Mythic Journeys is a performance festival and conference gathering held in Atlanta, Georgia, United States. Founded in 2004, it began as a celebration of the works of Joseph Campbell and has expanded into a celebration of the role of myth and storytelling in the modern world.

Organized by the Mythic Imagination Institute, the conference attracts such guests as Deepak Chopra, James Hillman, Robert Bly, Janis Ian, John and Caitlin Matthews, Wendy and Brian Froud, Joyce Carol Oates, Terri Windling, Ulla Suokko, and many other participants from such fields as psychology, religion, science, literature, education, entertainment, and the arts.

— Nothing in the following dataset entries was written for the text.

-- ==== Sys2Proof/Machine/Atomic.lean ====
section
/-! DEFINITION. Machine/Atomic.lean: atomics at the home (06 R186, R187, R193 to R195) and the ring queues (R196 to
R199). -/

namespace Sys2Proof.Machine

/-- The operations of R194 on w-bit numbers. -/
def atomNew (op : AOp) (w old b : Nat) : Nat :=
  let x : BitVec w := BitVec.ofNat w old
  let y : BitVec w := BitVec.ofNat w b
  match op with
  | .add => (x + y).toNat
  | .sub => (x - y).toNat
  | .and => (x &&& y).toNat
  | .or => (x ||| y).toNat
  | .xor => (x ^^^ y).toNat
  | .min => if x.toInt ≤ y.toInt then x.toNat else y.toNat
  | .minz => min x.toNat y.toNat
  | .max => if y.toInt ≤ x.toInt then x.toNat else y.toNat
  | .maxz => max x.toNat y.toNat
  | .exch => y.toNat
  | .incw => if y.toNat ≤ x.toNat then 0 else x.toNat + 1
  | .decw => if x.toNat = 0 ∨ y.toNat < x.toNat then y.toNat else x.toNat - 1

def aspace : ASpace → Space
  | .global => .global
  | .polder => .polder
  | .cs => .cs

def atomBytes (m : AMod) : Nat := if m.w64 then 8 else 4
def atomSize (m : AMod) : Size := if m.w64 then .b64 else .b32
def orderReleases : AOrder → Bool
  | .rel => true
  | .ar => true
  | _ => false

/-- An atomic as it acts on a lane: its access, its operation with the operand (none: a compare of the old value with `y`,
which writes `new`), where the old value goes. -/
structure Atomic where
  m    : AMod
  addr : Vals64
  op   : Option AOp
  y    : Nat → Nat
  new  : Nat → Nat
  dst  : List Loc

/-- What an atomic writes in a lane for the old value; `none` where it writes nothing. -/
def Atomic.f (x : Atomic) (lane old : Nat) : Option Nat :=
  match x.op with
  | some op => some (atomNew op (8 * atomBytes x.m) old (x.y lane))
  | none => if old = x.y lane then some (x.new lane) else none

/-- An operand of the atomic's width (R193). -/
def Group.atomB (g : Group) (m : AMod) (b : Src) : Run (Nat → Nat) :=
  if m.w64 then do
    let v ← g.src64 b
    return fun l => (v l).toNat
  else do
    let v ← g.src b
    return fun l => (v l).toNat

/-- The atomic that an instruction is, over the registers of a group; `none` for any other instruction. -/
def Group.atomicOf (g : Group) : Instr → Option (Run Atomic)
  | .atom op m _ d a b => some do
    let ls ← g.locRun d.toNat (atomBytes m / 4)
    let y ← g.atomB m b
    let x ← g.src64 a
    return ⟨m, x, some op, y, fun _ => 0, ls⟩
  | .atomcas m _ d a b => some do
    let ls ← g.locRun d.toNat (atomBytes m / 4)
    let y ← g.atomB m b
    let x ← g.src64 a
    return ⟨m, x, none, y, g.runNat ls, ls⟩
  | .red op m _ _ a b => some do
    let y ← g.atomB m b
    let x ← g.src64 a
    return ⟨m, x, some op, y, fun _ => 0, []⟩
  | .redL96 op m _ _ a lit => some do
    let x ← g.src64 a
    return ⟨m, x, some op, fun _ => (sext64 lit).toNat, fun _ => 0, []⟩
  | _ => none

/-- Whether an access reaches a page whose home has changed (R187). -/
def State.movedAt (s : State) (ctx : Nat) (a : DWord) : Bool :=
  ((s.ctxs.get ctx).bind (fun c => c.page (a.setWidth 57).toNat)).elim false (fun p => p.movedFrom.isSome)

/-- The atomic's effect at the homes, on the accesses given (R186). -/
def State.atHome (s : State) (core gid : Nat) (x : Atomic) (accs : List Acc) : State × List (Acc × Nat × Bool) :=
  (s.toHome core (accs.flatMap (·.places))).rmw core gid (aspace x.m.space) x.f accs

/-- The lane writes of the old values that return. -/
def Atomic.returns (x : Atomic) (olds : List (Acc × Nat × Bool)) : List LaneWrite :=
  olds.flatMap (fun o => laneWrites x.dst o.1.lane o.2.1)

/-- The lanes that a moved page answers, with their operands as they are now (R187). -/
def Atomic.later (x : Atomic) (accs : List Acc) : MovedAtomic :=
  ⟨x.m, x.op, accs.map (fun a => ⟨a.lane, a.addr, x.y a.lane, x.new a.lane⟩), x.dst⟩

/-- The atomic that is re-issued, and its lanes. -/
def MovedAtomic.atomic (x : MovedAtomic) : Atomic :=
  let at_ (l : Nat) : MovedLane := (x.lanes.find? (fun m => m.lane == l)).getD ⟨l, 0#64, 0, 0⟩
  ⟨x.m, fun l => (at_ l).addr, x.op, fun l => (at_ l).y, fun l => (at_ l).new, x.dst⟩
def MovedAtomic.mask (x : MovedAtomic) : Mask := maskOf (fun l => x.lanes.any (fun m => m.lane == l))

/-- ATOM, ATOMCAS and RED (R193 to R195, R187). -/
def Iss.atomic (c : Iss) (fl : SFlags) (x : Atomic) : Run Fin := do
  let accs ← c.access (aspace x.m.space) .atomic c.ex x.addr (atomBytes x.m)
  if c.ex = 0#32 then return c.done c.g
  else
    let flags := c.flagsOf fl
    let g ← c.g.raiseFlags flags
    let s := c.s.setGroup c.gid g
    let s := if orderReleases x.m.order then s.release g.core c.gid x.m.scope else s
    let moved := accs.filter (fun a => x.m.space == .global && c.s.movedAt g.ctx a.addr)
    let (s, olds) := s.atHome g.core c.gid x (accs.filter (fun a => !moved.contains a))
    let late := moved.map (fun a => (⟨a.lane, a.addr, 0#64⟩ : MemPre))
    let id := s.nextId
    let pre := ((List.range 32).filterMap (fun l => (preOf olds ++ late).find? (fun p => p.lane == l)))
    let s := s.updGroup c.gid (fun g =>
      ((if g.recGrade = .off then g else g.holdSpill).pushMemw (atomSize x.m) (aspace x.m.space) pre
        (if moved.isEmpty then none else some id)).recRun x.dst c.ex false)
    let recorded := g.recGrade != .off
    let s := if moved.isEmpty then s else s.await (.moved c.gid c.sn (x.later moved) flags) .atomicMovedReissue
    let quick := x.dst.isEmpty && !recorded && (flags.isEmpty || !moved.isEmpty)
    let s := if olds.isEmpty || quick then s
      else s.await (.atomic c.gid c.sn (accMask (olds.map (·.1))) (x.returns olds) (if moved.isEmpty then flags else [])) .atomicReturn
    return c.doneS s

/-- The MEMW entry that waits for the re-issue takes its old values; lanes that wrote nothing leave it (R195). -/
def Group.fillMemw (g : Group) (id : Nat) (lanes : Mask) (got : List MemPre) : Group :=
  let done (e : HEntry) : HEntry × Nat :=
    match e.kind with
    | .memw m sz sp pre (some j) =>
      if j = id then
        let pre' := pre.filterMap (fun p => if lanes.getLsbD p.lane then got.find? (fun q => q.lane == p.lane) else some p)
        let gone := pre.filter (fun p => lanes.getLsbD p.lane && !got.any (fun q => q.lane == p.lane))
        ({ e with kind := .memw (m &&& ~~~(maskOf (fun l => gone.any (fun p => p.lane == l)))) sz sp pre' none },
          16 * gone.length)
      else (e, 0)
    | _ => (e, 0)
  let es := g.hist.stack.map done
  let freed := (es.map (·.2)).sum
  let stack := es.map (·.1)
  let empty := stack.filter (fun e => match e.kind with | .memw _ _ _ [] none => true | _ => false)
  { g with
    hsp := g.hsp - BitVec.ofNat 57 (freed + 16 * empty.length)
    hist := { g.hist with stack := stack.filter (fun e => !empty.contains e) } }

/-! Ring queues. -/

/-- A ring control block as it is read (R196). -/
structure Ring where
  base  : DWord
  cap   : Nat
  esize : Nat
  tail  : Nat
  head  : Nat
  deriving DecidableEq, Repr

def leAt (bs : List Byte) (off n : Nat) : Nat := leNat ((bs.drop off).take n)

/-- The block's fields from its bytes. -/
def ringOf (bs : List Byte) : Ring :=
  ⟨w64 (leAt bs 0 8), leAt bs 8 4, leAt bs 12 4, leAt bs 16 8, leAt bs 24 8⟩

/-- Elements held, modulo 2^64. -/
def Ring.held (r : Ring) : Nat := (w64 r.tail - w64 r.head).toNat

/-- The limits of R196. -/
def Ring.sound (r : Ring) : Bool :=
  ((List.range 25).any (fun i => r.cap == 2 ^ i)) && [4, 8, 16, 32, 64].contains r.esize &&
    r.base.toNat % r.esize == 0 && decide (r.held ≤ r.cap)

/-- The address of an element (R196). -/
def Ring.elem (r : Ring) (i : Nat) : DWord := r.base + w64 (i % r.cap * r.esize)

/-- A queue operation after its checks: the block, its places, the lanes served with the places of their elements. -/
structure QueueOp where
  ring   : Ring
  block  : List Place
  served : List Acc
  locs   : List Loc
  deriving DecidableEq, Repr

/-- The places of a control block's fields, its bytes 0 to 31, or the first cause in the order of R200's table, a misaligned
block's 0x030A among them (R196). -/
def Iss.block (c : Iss) (sp : Space) (addr : DWord) : Run (List Place) :=
  let bytes : List (Except Cause Place) := (List.range 32).map (fun i =>
    if !canonical addr then .error 0x0303#16
    else c.s.translate c.g.ctx (c.g.mode == .user) true (sp == .polder) ((addr.setWidth 57).toNat + i))
  let ps := bytes.filterMap (fun e => match e with | .ok p => some p | .error _ => none)
  let cs := bytes.filterMap (fun e => match e with | .ok _ => none | .error x => some x) ++
    ps.flatMap (c.s.placeCauses c.g.team .atomic) ++
    (if c.s.consumes c.g.core c.gid sp .atomic ps then [0x0307#16] else []) ++
    (if addr.toNat % 64 = 0 then [] else [0x030A#16])
  match firstIn tableOrder cs with
  | some e => .error (.berm e none addr 0#64)
  | none => .ok ps

/-- The checks of ENQ and DEQ (R196, R198). `enq` tells which. The block is read as it stands at its home, what the core's
buffer holds of it drained. -/
def Iss.queueOp (c : Iss) (enq : Bool) (sp : Space) (a : KReg) (d : VReg) : Run QueueOp := do
  let addr := c.g.rdK a.toNat
  let places ← c.block sp addr
  let r := ringOf (places.map (c.s.preBypass c.g.core places).homeRead)
  need r.sound (.berm 0x030A#16 none addr 0#64)
  let locs ← c.g.locRun d.toNat (r.esize / 4)
  let lanes := (lanesOf c.ex).take (if enq then r.cap - r.held else r.held)
  let at_ (l : Nat) : DWord := r.elem ((if enq then r.tail else r.head) + (lanes.filter (fun j => decide (j < l))).length)
  let accs ← c.accessIn tableOrder sp (if enq then .store else .load) (maskOf (fun l => lanes.contains l)) at_ r.esize
  return ⟨r, places, accs, locs⟩

/-- A queue operation: the release first, then the checks, the commit, the effect (R198, R207, R24). -/
def Iss.queue (c : Iss) (enq : Bool) (sp : Space) (sc : Scope) (pc : PReg) (a : KReg) (d : VReg) : Run Fin :=
  if c.ex = 0#32 then .ok (c.done c.g)
  else do
    let c : Iss := { c with s := c.s.release c.g.core c.gid sc }
    let _ ← c.queueOp enq sp a d
    c.sealing (fun c => do
      let q ← c.queueOp enq sp a d
      let core := c.g.core
      let k := q.served.length
      let s := c.s.toHome core (q.block ++ q.served.flatMap (·.places))
      let s :=
        if enq then
          let s := s.putBytes core (q.served.flatMap (fun x => bytesAt x.places (c.g.runNat q.locs x.lane)))
          s.putBytes core (bytesAt ((q.block.drop 16).take 8) (q.ring.tail + k))
        else
          let ws := q.served.flatMap (fun x => laneWrites q.locs x.lane (s.homeNat x.places))
          (s.updGroup c.gid (fun g => g.applyWrites ws)).putBytes core
            (bytesAt ((q.block.drop 24).take 8) (q.ring.head + k))
      return s.updGroup c.gid (fun g => g.wrP pc.toNat c.ex (accMask q.served)))

/-- An instruction of the three. -/
def Iss.atomicI (c : Iss) (i : Instr) (fl : SFlags) : Run Fin :=
  match c.g.atomicOf i with
  | some r => do
    let x ← r
    c.atomic fl x
  | none => .ok (c.done c.g)

/-! The meanings. -/

/-- ATOM, ATOMCAS, RED (R194). -/
def execAtom (op : AOp) (m : AMod) (g : Guard) (d : VReg) (a b : Src) (s : State) : Out :=
  issue 2 g s (fun c => c.atomicI (.atom op m g d a b) ⟨false, false⟩)

def execAtomcas (m : AMod) (g : Guard) (d : VReg) (a b : Src) (s : State) : Out :=
  issue 2 g s (fun c => c.atomicI (.atomcas m g d a b) ⟨false, false⟩)

def execRed (op : AOp) (m : AMod) (fl : SFlags) (g : Guard) (a b : Src) (s : State) : Out :=
  issue 2 g s (fun c => c.atomicI (.red op m fl g a b) fl)

def execRedL96 (op : AOp) (m : AMod) (fl : SFlags) (g : Guard) (a : Src) (lit : Word) (s : State) : Out :=
  issue 3 g s (fun c => c.atomicI (.redL96 op m fl g a lit) fl)

def execEnq (space : GSpace) (scope : Scope) (g : Guard) (pc : PReg) (a : KReg) (d : VReg) (s : State) : Out :=
  issue 2 g s (fun c => c.queue true (gspace space) scope pc a d)

def execDeq (space : GSpace) (scope : Scope) (g : Guard) (pc : PReg) (a : KReg) (d : VReg) (s : State) : Out :=
  issue 2 g s (fun c => c.queue false (gspace space) scope pc a d)

end Sys2Proof.Machine
end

==Mythic Journeys documentary==
Released in 2009, the documentary film Mythic Journeys was written and directed by Stephen and Whitney Boe. With footage taken from the 2006 Mythic Journeys festival, the movie includes animation and short film segments about the role of mythology and mysticism in modern society and storytelling, featuring interviews with Stephen Aizenstat, Ari Berk, Michael Beckwith, Tom Blue Wolf, Jean Shinoda Bolen, José Andres Botran, Duncan Campbell, Deepak Chopra, Honora Foah, Maren Tonder Hansen, Michael Karlin, Lynne Kaufman, Tricia Klink, Ellen Kushner, Michael Meade, Michelle Nunn, George Rosch, Delia Sherman, Sobonfu Somé, and Robert Walter. Documentary footage is placed within a frame story of Vikram and Betal for which Brian and Wendy Froud created the puppets and actors Tim Curry, Mark Hamill and Lance Henriksen provided the voices.